- **WHAT IS NEEDED**:
Could you restate the data word for word?

:: RECORDS SHOWN

/-- CALIBRATION_WRITE: the older slot is replaced; other sensor trims need scope bit 3. -/
def State.writeCal (s : State) (bus : Bus) (c : Calibration) : State :=
  if (s.gge.read.bind Calibration.trims) != c.trims && !s.unlocked 3 then s.say (.error bus spdmInvalid)
  else ({ s with gge := s.gge.store c }).say (.done bus)

def execCalibrationWrite (bus : Bus) (c : Calibration) (s : State) : Host.Outcome State Fault Refusal := .next (s.serve (fun s => s.writeCal bus c))

/-- LEDGER_READ_MESSAGE, which works in SEAL_BOOT_FAIL too. -/
def execLedgerReadMessage (bus : Bus) (seq : W64) (s : State) : Host.Outcome State Fault Refusal :=
  .next (if s.gaugeUp then s.say (.bytes bus (s.recordBytes seq.toNat)) else s)

/-! ## The debug port (R19, R20, R399, R452) -/

/-- Whether a local address lies in footing or the undercroft. -/
def localOk (a : Nat) : Bool := a < 0xC000000000 || (0x10000000000 ≤ a && a < 0x20000000000)

/-- A physical access: another node's address is not answered, and a reserved range raises BOUNDS_FAULT and has no effect. -/
def State.physical (s : State) (addr : W64) (f : Nat → State) : State :=
  let a := fld addr.toNat 49 0
  if fld addr.toNat 63 50 ≠ s.arc.node.toNat then s
  else if localOk a then f a
  else s.ev (srcOf 0x05 0) evBoundsFault a

/-- The address of the block whose entry a byte of the side-table belongs to (R245). -/
def sideBlock (a : Nat) : Nat := if a < 0xBFC0000000 then (a - 0xBF90000000) / 4 * 4096 else 2 ^ 40 + (a - 0xBFC0000000) / 4 * 4096

/-- The object's block whose entry a byte of the side-table belongs to, by table index and block. -/
def State.sideOwner (s : State) (a : Nat) : Option (Nat × Nat) := (s.ownerAt (sideBlock a)).map (fun p => (p.1, p.2 / 4096))

/-- Whether an address lies in the object table (R264). -/
def inTable (a : Nat) : Bool := 0xBF88000000 ≤ a && a < 0xBF90000000

/-- A byte of the object table (R264). -/
def State.tableByte (s : State) (a : Nat) : Byte :=
  BitVec.ofNat 8 (((s.entryWords ((a - 0xBF88000000) / 128)).getD (a % 128 / 8) 0).toNat / 256 ^ (a % 8))

/-- The entry of a block of an object (R252): the CRC-32C of its bytes, little-endian, unless what is stored differs from it, which bit 17 of the block says. -/
def State.blockEntry (s : State) (i b a : Nat) : List Byte :=
  if bitOf (s.badBlock i b) 17 then Mem.read s.phys (a / 4 * 4) 4 else toBytes 4 (crc32c (s.objRead i (4096 * b) 4096))

/-- A byte of the side-table: of the entry of an object's block, of a block of the object table (R264), or of memory that holds neither. -/
def State.sideByte (s : State) (a : Nat) : List Byte :=
  if inTable (sideBlock a) then [(toBytes 4 (crc32c ((List.range 4096).map (fun j => s.tableByte (sideBlock a + j))))).getD (a % 4) 0]
  else
    match s.sideOwner a with
    | some (i, b) => [(s.blockEntry i b a).getD (a % 4) 0]
    | none => Mem.read s.phys a 1

/-- The byte at a local address: of the object table (R264), of the side-table (R245), of an object, or of memory that holds none. -/
def State.physRead (s : State) (a : Nat) : List Byte :=
  if inTable a then [s.tableByte a]
  else if inSide a then s.sideByte a
  else
    match s.ownerAt a with
    | some (i, off) => s.objRead i off 1
    | none => Mem.read s.phys a 1

/-- The debug port changes a block or its entry, at `a`, by `f`: neither follows the other. The entry is stored as it stood, and the block counts as mismatched, by
bit 17, while its CRC differs from it (R253). -/
def State.tamper (s : State) (i b a : Nat) (f : State → State) : State :=
  let t := f { s with phys := Mem.write s.phys (a / 4 * 4) (s.blockEntry i b a) }
  let m := t.badBlock i b % 2 ^ 17
  let same := Mem.read t.phys (a / 4 * 4) 4 == toBytes 4 (crc32c (t.objRead i (4096 * b) 4096))
  { t with bad := Tab.set 0 t.bad (badKey i b) (if same then m else m + 2 ^ 17) }

/-- Writes the byte at a local address. Only the hod writes the object table (R264). A byte of an object is written without its side-table entry, and a byte of an entry
without its block. -/
def State.physWrite (s : State) (a : Nat) (v : Byte) : State :=
  let put (s : State) : State := { s with phys := Mem.write s.phys a [v] }
  if inTable a || (inSide a && inTable (sideBlock a)) then s
  else if inSide a then
    match s.sideOwner a with
    | some (i, b) => s.tamper i b a put
    | none => put s
  else
    match s.ownerAt a with
    | some (i, off) => s.tamper i (off / 4096) (sideEntry a) (fun s => s.objWrite i off [v])
    | none => put s

/-- DEBUG_PORT_ACCESS, with scope bit 0. -/
def State.portAccess (s : State) (a : PortAccess) : State :=
  if !s.unlocked 0 || s.pln.stage < 2 then s
  else
    match a with
    | .readReg addr size =>
      let s := if addr / 0x10000 = 0x60 then s.countFetches else s
      match s.barRead addr size with
      | some v => { s with gge := { s.gge with port := toBytes size v } }
      | none => s
    | .writeReg addr size v => if barAligned addr size then s.barStore .debugPort addr size v.toNat else s
    | .readPhys addr => s.physical addr (fun a => { s with gge := { s.gge with port := s.physRead a } })
    | .writePhys addr v => s.physical addr (fun a => s.physWrite a v)

def execDebugPortAccess (a : PortAccess) (s : State) : Host.Outcome State Fault Refusal := .next (s.portAccess a)

end Sys2Proof.Machine
end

::::

- **FINISHED TASK**:
/-- CALIBRATION_WRITE: the older slot is replaced; other sensor trims need scope bit 3. -/
def State.writeCal (s : State) (bus : Bus) (c : Calibration) : State :=
  if (s.gge.read.bind Calibration.trims) != c.trims && !s.unlocked 3 then s.say (.error bus spdmInvalid)
  else ({ s with gge := s.gge.store c }).say (.done bus)

def execCalibrationWrite (bus : Bus) (c : Calibration) (s : State) : Host.Outcome State Fault Refusal := .next (s.serve (fun s => s.writeCal bus c))

/-- LEDGER_READ_MESSAGE, which works in SEAL_BOOT_FAIL too. -/
def execLedgerReadMessage (bus : Bus) (seq : W64) (s : State) : Host.Outcome State Fault Refusal :=
  .next (if s.gaugeUp then s.say (.bytes bus (s.recordBytes seq.toNat)) else s)

/-! ## The debug port (R19, R20, R399, R452) -/

/-- Whether a local address lies in footing or the undercroft. -/
def localOk (a : Nat) : Bool := a < 0xC000000000 || (0x10000000000 ≤ a && a < 0x20000000000)

/-- A physical access: another node's address is not answered, and a reserved range raises BOUNDS_FAULT and has no effect. -/
def State.physical (s : State) (addr : W64) (f : Nat → State) : State :=
  let a := fld addr.toNat 49 0
  if fld addr.toNat 63 50 ≠ s.arc.node.toNat then s
  else if localOk a then f a
  else s.ev (srcOf 0x05 0) evBoundsFault a

/-- The address of the block whose entry a byte of the side-table belongs to (R245). -/
def sideBlock (a : Nat) : Nat := if a < 0xBFC0000000 then (a - 0xBF90000000) / 4 * 4096 else 2 ^ 40 + (a - 0xBFC0000000) / 4 * 4096

/-- The object's block whose entry a byte of the side-table belongs to, by table index and block. -/
def State.sideOwner (s : State) (a : Nat) : Option (Nat × Nat) := (s.ownerAt (sideBlock a)).map (fun p => (p.1, p.2 / 4096))

/-- Whether an address lies in the object table (R264). -/
def inTable (a : Nat) : Bool := 0xBF88000000 ≤ a && a < 0xBF90000000

/-- A byte of the object table (R264). -/
def State.tableByte (s : State) (a : Nat) : Byte :=
  BitVec.ofNat 8 (((s.entryWords ((a - 0xBF88000000) / 128)).getD (a % 128 / 8) 0).toNat / 256 ^ (a % 8))

/-- The entry of a block of an object (R252): the CRC-32C of its bytes, little-endian, unless what is stored differs from it, which bit 17 of the block says. -/
def State.blockEntry (s : State) (i b a : Nat) : List Byte :=
  if bitOf (s.badBlock i b) 17 then Mem.read s.phys (a / 4 * 4) 4 else toBytes 4 (crc32c (s.objRead i (4096 * b) 4096))

/-- A byte of the side-table: of the entry of an object's block, of a block of the object table (R264), or of memory that holds neither. -/
def State.sideByte (s : State) (a : Nat) : List Byte :=
  if inTable (sideBlock a) then [(toBytes 4 (crc32c ((List.range 4096).map (fun j => s.tableByte (sideBlock a + j))))).getD (a % 4) 0]
  else
    match s.sideOwner a with
    | some (i, b) => [(s.blockEntry i b a).getD (a % 4) 0]
    | none => Mem.read s.phys a 1

/-- The byte at a local address: of the object table (R264), of the side-table (R245), of an object, or of memory that holds none. -/
def State.physRead (s : State) (a : Nat) : List Byte :=
  if inTable a then [s.tableByte a]
  else if inSide a then s.sideByte a
  else
    match s.ownerAt a with
    | some (i, off) => s.objRead i off 1
    | none => Mem.read s.phys a 1

/-- The debug port changes a block or its entry, at `a`, by `f`: neither follows the other. The entry is stored as it stood, and the block counts as mismatched, by
bit 17, while its CRC differs from it (R253). -/
def State.tamper (s : State) (i b a : Nat) (f : State → State) : State :=
  let t := f { s with phys := Mem.write s.phys (a / 4 * 4) (s.blockEntry i b a) }
  let m := t.badBlock i b % 2 ^ 17
  let same := Mem.read t.phys (a / 4 * 4) 4 == toBytes 4 (crc32c (t.objRead i (4096 * b) 4096))
  { t with bad := Tab.set 0 t.bad (badKey i b) (if same then m else m + 2 ^ 17) }

/-- Writes the byte at a local address. Only the hod writes the object table (R264). A byte of an object is written without its side-table entry, and a byte of an entry
without its block. -/
def State.physWrite (s : State) (a : Nat) (v : Byte) : State :=
  let put (s : State) : State := { s with phys := Mem.write s.phys a [v] }
  if inTable a || (inSide a && inTable (sideBlock a)) then s
  else if inSide a then
    match s.sideOwner a with
    | some (i, b) => s.tamper i b a put
    | none => put s
  else
    match s.ownerAt a with
    | some (i, off) => s.tamper i (off / 4096) (sideEntry a) (fun s => s.objWrite i off [v])
    | none => put s

/-- DEBUG_PORT_ACCESS, with scope bit 0. -/
def State.portAccess (s : State) (a : PortAccess) : State :=
  if !s.unlocked 0 || s.pln.stage < 2 then s
  else
    match a with
    | .readReg addr size =>
      let s := if addr / 0x10000 = 0x60 then s.countFetches else s
      match s.barRead addr size with
      | some v => { s with gge := { s.gge with port := toBytes size v } }
      | none => s
    | .writeReg addr size v => if barAligned addr size then s.barStore .debugPort addr size v.toNat else s
    | .readPhys addr => s.physical addr (fun a => { s with gge := { s.gge with port := s.physRead a } })
    | .writePhys addr v => s.physical addr (fun a => s.physWrite a v)

def execDebugPortAccess (a : PortAccess) (s : State) : Host.Outcome State Fault Refusal := .next (s.portAccess a)

end Sys2Proof.Machine
end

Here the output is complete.